START GIVEN RECORDS

/-- An applied item changes a slice: GEN counts it (R610). -/
def State.bumpGen (s : State) (d : Nat) : State :=
  if (s.domain d).valid then s.onDomain d (fun x => { x with gen := (x.gen + 1) % 2 ^ 32 }) else s

/-- The set being applied. -/
def State.applying (s : State) : Option ChangeSet := s.smc.sets.find? (fun x => x.st == .removal || x.st == .addition)

/-- Changes the set being applied. -/
def State.onApply (s : State) (f : ChangeSet → ChangeSet) : State :=
  { s with smc := { s.smc with sets := s.smc.sets.map (fun x => if x.st == .removal || x.st == .addition then f x else x) } }

/-- Item `k` of the set being applied. -/
def State.applyItem (s : State) (k : Nat) : Option Item := s.applying.bind (fun x => (x.items.drop k).head?)

/-- Replaces item `k` of the set being applied. -/
def State.setItem (s : State) (k : Nat) (i : Item) : State := s.onApply (fun x => { x with items := listSet x.items k i })

/-- The numbered items of the set being applied. -/
def State.itemsNow (s : State) : List (Nat × Item) :=
  match s.applying with | some x => (List.range x.items.length).zip x.items | none => []

/-- EVDL of a domain: the end of the grace period of its earliest pending notice. -/
def State.setEvdl (s : State) (d : Nat) : State :=
  let l := (s.itemsNow.filter (fun p =>
    p.2.phase != 0 && p.2.phase != 4 && p.2.loser == d && p.2.quiesces)).map (fun p => p.2.deadline)
  s.onDomain d (fun x => { x with evdl := match l with | [] => 0 | a :: r => r.foldl min a })

/-- EVICTION_NOTICE: step 1 of R619 for item `k`. -/
def State.notice15 (s : State) (k : Nat) : State :=
  match s.applyItem k with
  | none => s
  | some i =>
    let d := i.loser
    let s := s.setItem k { i with phase := 1, deadline := s.timeBase + i.grace }
    let s := s.onDomain d (fun x => { x with evict := (s.itemTiles i).foldl (fun m t => bitSet m t true) x.evict })
    ((s.setEvdl d).bumpGen d).raise d 0x000

/-- Revokes every DRAMSH grant that names a window, in every domain (R638). -/
def State.revokeShares (s : State) (d w : Nat) : State :=
  s.domList.foldl (fun s e =>
    let l := ((s.domain e).store.entries.filter (fun p => p.2.inUse && p.2.kind == 2 && p.2.object == d + w * 2 ^ 8)).map (·.1)
    (l.foldl (fun s i => s.revokeTree e i) s).pruneRoots e) s

/-- The cut-off of a root port: bus mastering off, and its pending MSI sources cleared.
DESIGN CHOICE (log 47). -/
def State.cutPort (s : State) (d p : Nat) : State :=
  let l := (s.port p).msi
  let s := s.onDomain d (fun x => l.foldl (fun x n => x.setSrc (0x300 + n) { x.src (0x300 + n) with pend := false }) x)
  s.onPort p (fun x => { x with msi := [], cfg := Mem.setByte x.cfg 4 (Mem.byte x.cfg 4 &&& 0xFB) })

/-- The cut-off of a class Q item at the end of its grace period (R619 step 3): the tiles are halted, grants on the windows
revoked, the ports cut. -/
def State.cutOff (s : State) (k : Nat) (forced : Bool) : State :=
  match s.applyItem k with
  | none => s
  | some i =>
    let d := i.loser
    let tiles := s.itemTiles i
    let wins := s.itemWindows i
    let s := s.setItem k { i with phase := 2, forced := forced, todo := tiles ++ wins.map (64 + ·) }
    let s := tiles.foldl (fun s t => s.haltTile d t (i.code == It.tmove)) s
    let s := (s.itemPorts i).foldl (fun s p => s.cutPort d p) s
    wins.foldl (fun s w => s.revokeShares d w) s

/-- Does a DRAM window hold a line? -/
def DWin.hasLine (v : DWin) (l : Nat) : Bool := decide (v.base ≤ 64 * l) && decide (64 * l < v.limit)

/-- The edge at which a window has no target for its domain: its lines leave the caches of the domain's cores. -/
def State.cutWindow (s : State) (d w : Nat) : State :=
  match FMap.find (s.domain d).windows w with
  | none => s
  | some v =>
    let s := s.onDomain d (fun x => { x with cutWin := w :: x.cutWin.filter (· != w) })
    ((tilesIn (s.domain d).tiles).flatMap coresOf).foldl (fun s c => s.flushCore c v.hasLine) s

/-! ### Records of progress (R618, R632) -/

/-- Base of the SMC journal in Ferric.
DESIGN CHOICE (log 40). -/
def smcJournal : Nat := 0x9200

/-- The journal of a set as its apply begins: active, set number, items, then each item's code, class, done mark and first
parameters.
DESIGN CHOICE (log 40). -/
def ChangeSet.journal (x : ChangeSet) : List Byte :=
  padTo 16 (leBytes 2 1 ++ leBytes 2 x.number ++ leBytes 2 x.items.length) ++
    x.items.flatMap (fun i => leBytes 2 i.code ++ leBytes 1 (itemClass i.code) ++ leBytes 5 0 ++ padTo 24 i.params)

/-- Writes Ferric bytes.
DESIGN CHOICE (log 40). -/
def State.ferricPut (s : State) (off : Nat) (bs : List Byte) : State :=
  { s with seed := { s.seed with ferric := Mem.splice s.seed.ferric off bs } }

/-- The audit record of item `k` (R588, R632). -/
def State.auditItem (s : State) (x : ChangeSet) (k : Nat) (i : Item) (status : Nat) : State :=
  s.audit (keyAudit x.iface) i.code x.number k status (itemClass i.code) i.params

/-- The audit record of item `k` of the set being applied, and its mark in the journal. -/
def State.record15 (s : State) (k : Nat) (status : Nat) : State :=
  match s.applying, s.applyItem k with
  | some x, some i => (s.auditItem x k i status).ferricPut (smcJournal + 16 + 32 * k + 3) [1]
  | _, _ => s

/-- At power-up every unfinished item of a set gets an audit record NOTRUN from the SMC (R632, R640).
DESIGN CHOICE (log 40). -/
def State.settleSets (s : State) : State :=
  let f := s.seed.ferric
  if Mem.byte f smcJournal = 1 then
    let number := leNat (Mem.read f (smcJournal + 2) 2)
    let n := leNat (Mem.read f (smcJournal + 4) 2)
    let s := (List.range n).foldl (fun s k =>
      let e := Mem.read f (smcJournal + 16 + 32 * k) 32
      if leAt e 3 1 = 0 then s.audit 5 (leAt e 0 2) number k Ds.notRun (leAt e 2 1) (e.drop 8) else s) s
    s.ferricPut smcJournal [0]
  else s

/-! ### The end of a quiesce -/

/-- R226: sources 0x000 to 0x00F that target a leaving thread go to the thread that holds the domain's roots. -/
def Domain.retarget (x : Domain) (t : Nat) : Domain :=
  (List.range 16).foldl (fun x n =>
    let c := x.src n
    if c.target / 4 = t then x.setSrc n { c with target := x.holder } else x) x

/-- Zeroes a domain's Seedbank partition and both its passwords (R585). -/
def Seedbank.wipe (b : Seedbank) (now d : Nat) : Seedbank :=
  let b := (List.range 256).foldl (fun b k => b.smcPut now (Part.domain d + k) (List.replicate 64 0)) b
  ((b.write1 now (pwPage d) (leBytes 16 0)).commitNow).onPart d (fun _ => SbPart.reset)

/-- The end of DDESTROY, its roots revoked and drained: partition and passwords zeroed, distributor and slices reset, VALID := 0.
DESIGN CHOICE (log 47). -/
def State.destroy (s : State) (d : Nat) : State :=
  let s := { s with seed := s.seed.wipe s.timeBase d }
  { s with domains := FMap.erase s.domains d, tileDom := s.tileDom.filter (fun p => p.2 != d),
           smc := { s.smc with slots := s.smc.slots.filter (fun p => p.1 / 16 != d) },
           loam := { s.loam with stackMap := s.loam.stackMap.map (fun p => (p.1, { p.2 with slices := FMap.erase p.2.slices d })) } }

/-- Steps 4 of R619: the audit record, then the resource leaves the domain's tables at one edge. -/
def State.takeAway (s : State) (k : Nat) : State :=
  match s.applyItem k with
  | none => s
  | some i =>
    let d := i.loser
    let status := if i.forced then Ds.forced else St.ok
    let s := s.record15 k status
    let s := s.setItem k { i with phase := 4, status := if i.code = It.tmove ∧ i.p 2 1 ≠ 64 then St.pending else status,
                                  removed := true }
    if i.code = It.ddestroy then s.destroy d
    else
      let s := { s with domains := i.take s.domains }
      let s := if i.code = It.tmove then
          { s with tileDom := FMap.erase s.tileDom (i.p 0 1) }.onDomain d (fun x =>
            { x with evict := bitSet x.evict (i.p 0 1) false }.retarget (i.p 0 1))
        else s
      (s.setEvdl d).bumpGen d

/-- Deletes the fabric object of FEPDEL, FQDEL or FGRPDEL. Sends that wait for a deleted queue are told (R693). -/
def State.fabricDelete (s : State) (i : Item) : State :=
  let n := i.p 0 2
  match i.code with
  | 0x422 => s.onFabric (fun f => { f with endpoints := FMap.erase f.endpoints n })
  | 0x424 =>
    let slots := match FMap.find s.fabric.queues n with | some q => q.slots.eraseDups | none => []
    let s := s.onFabric (fun f => { f with queues := FMap.erase f.queues n })
    slots.foldl (fun s x => s.sendPacket x.1 1 x.2 (.creditReturn x.2 n 0 0x04)) s
  | _ => s.onFabric (fun f => { f with groups := FMap.erase f.groups n })

/-- Item `k` moves on as far as it can. Its drain ended, its windows lose their target; nothing left to scrub or zero, its
resource is taken away, that of DDESTROY once the drain of its roots has ended too (R192). ROOTDEL, FEPDEL and FQDEL complete when
their drain ends, FGRPDEL with the group gone. DEDUCED (log 46). -/
def State.progress (s : State) (k : Nat) : State :=
  let s : State := match s.applyItem k with
    | some i =>
      if i.quiesces && i.phase == 2 && (i.todo.isEmpty || s.domList.all s.drained) then
        let s := s.setItem k { i with phase := 3 }
        (i.todo.filter (64 ≤ ·)).foldl (fun (s : State) w => s.cutWindow i.loser (w - 64)) s
      else if i.drains && i.phase == 2 && (i.code != It.rootdel || s.drained (i.p 0 1)) then
        let s := s.setItem k { i with phase := 4, status := St.ok, removed := true }
        if i.code == It.fgrpdel then (s.record15 k St.ok).fabricDelete i else s
      else s
    | none => s
  let s : State := match s.applyItem k with
    | some i =>
      if i.quiesces && i.phase == 3 && i.todo.isEmpty then
        let s := s.setItem k { i with phase := 5 }
        if i.code = It.ddestroy then (s.domain i.loser).roots.foldl (fun s r => s.revokeTree i.loser r) s else s
      else s
    | none => s
  match s.applyItem k with
  | some i => if i.phase == 5 && (i.code != It.ddestroy || s.drained i.loser) then s.takeAway k else s
  | none => s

END GIVEN RECORDS

AIM OF THE EXERCISE
Quote exactly the stretch of lines above that starts at the first one and ends at the line with "def State.onApply (s", and nothing beyond it.

RESULT
/-- An applied item changes a slice: GEN counts it (R610). -/
def State.bumpGen (s : State) (d : Nat) : State :=
  if (s.domain d).valid then s.onDomain d (fun x => { x with gen := (x.gen + 1) % 2 ^ 32 }) else s

/-- The set being applied. -/
def State.applying (s : State) : Option ChangeSet := s.smc.sets.find? (fun x => x.st == .removal || x.st == .addition)

/-- Changes the set being applied. -/
def State.onApply (s : State) (f : ChangeSet → ChangeSet) : State :=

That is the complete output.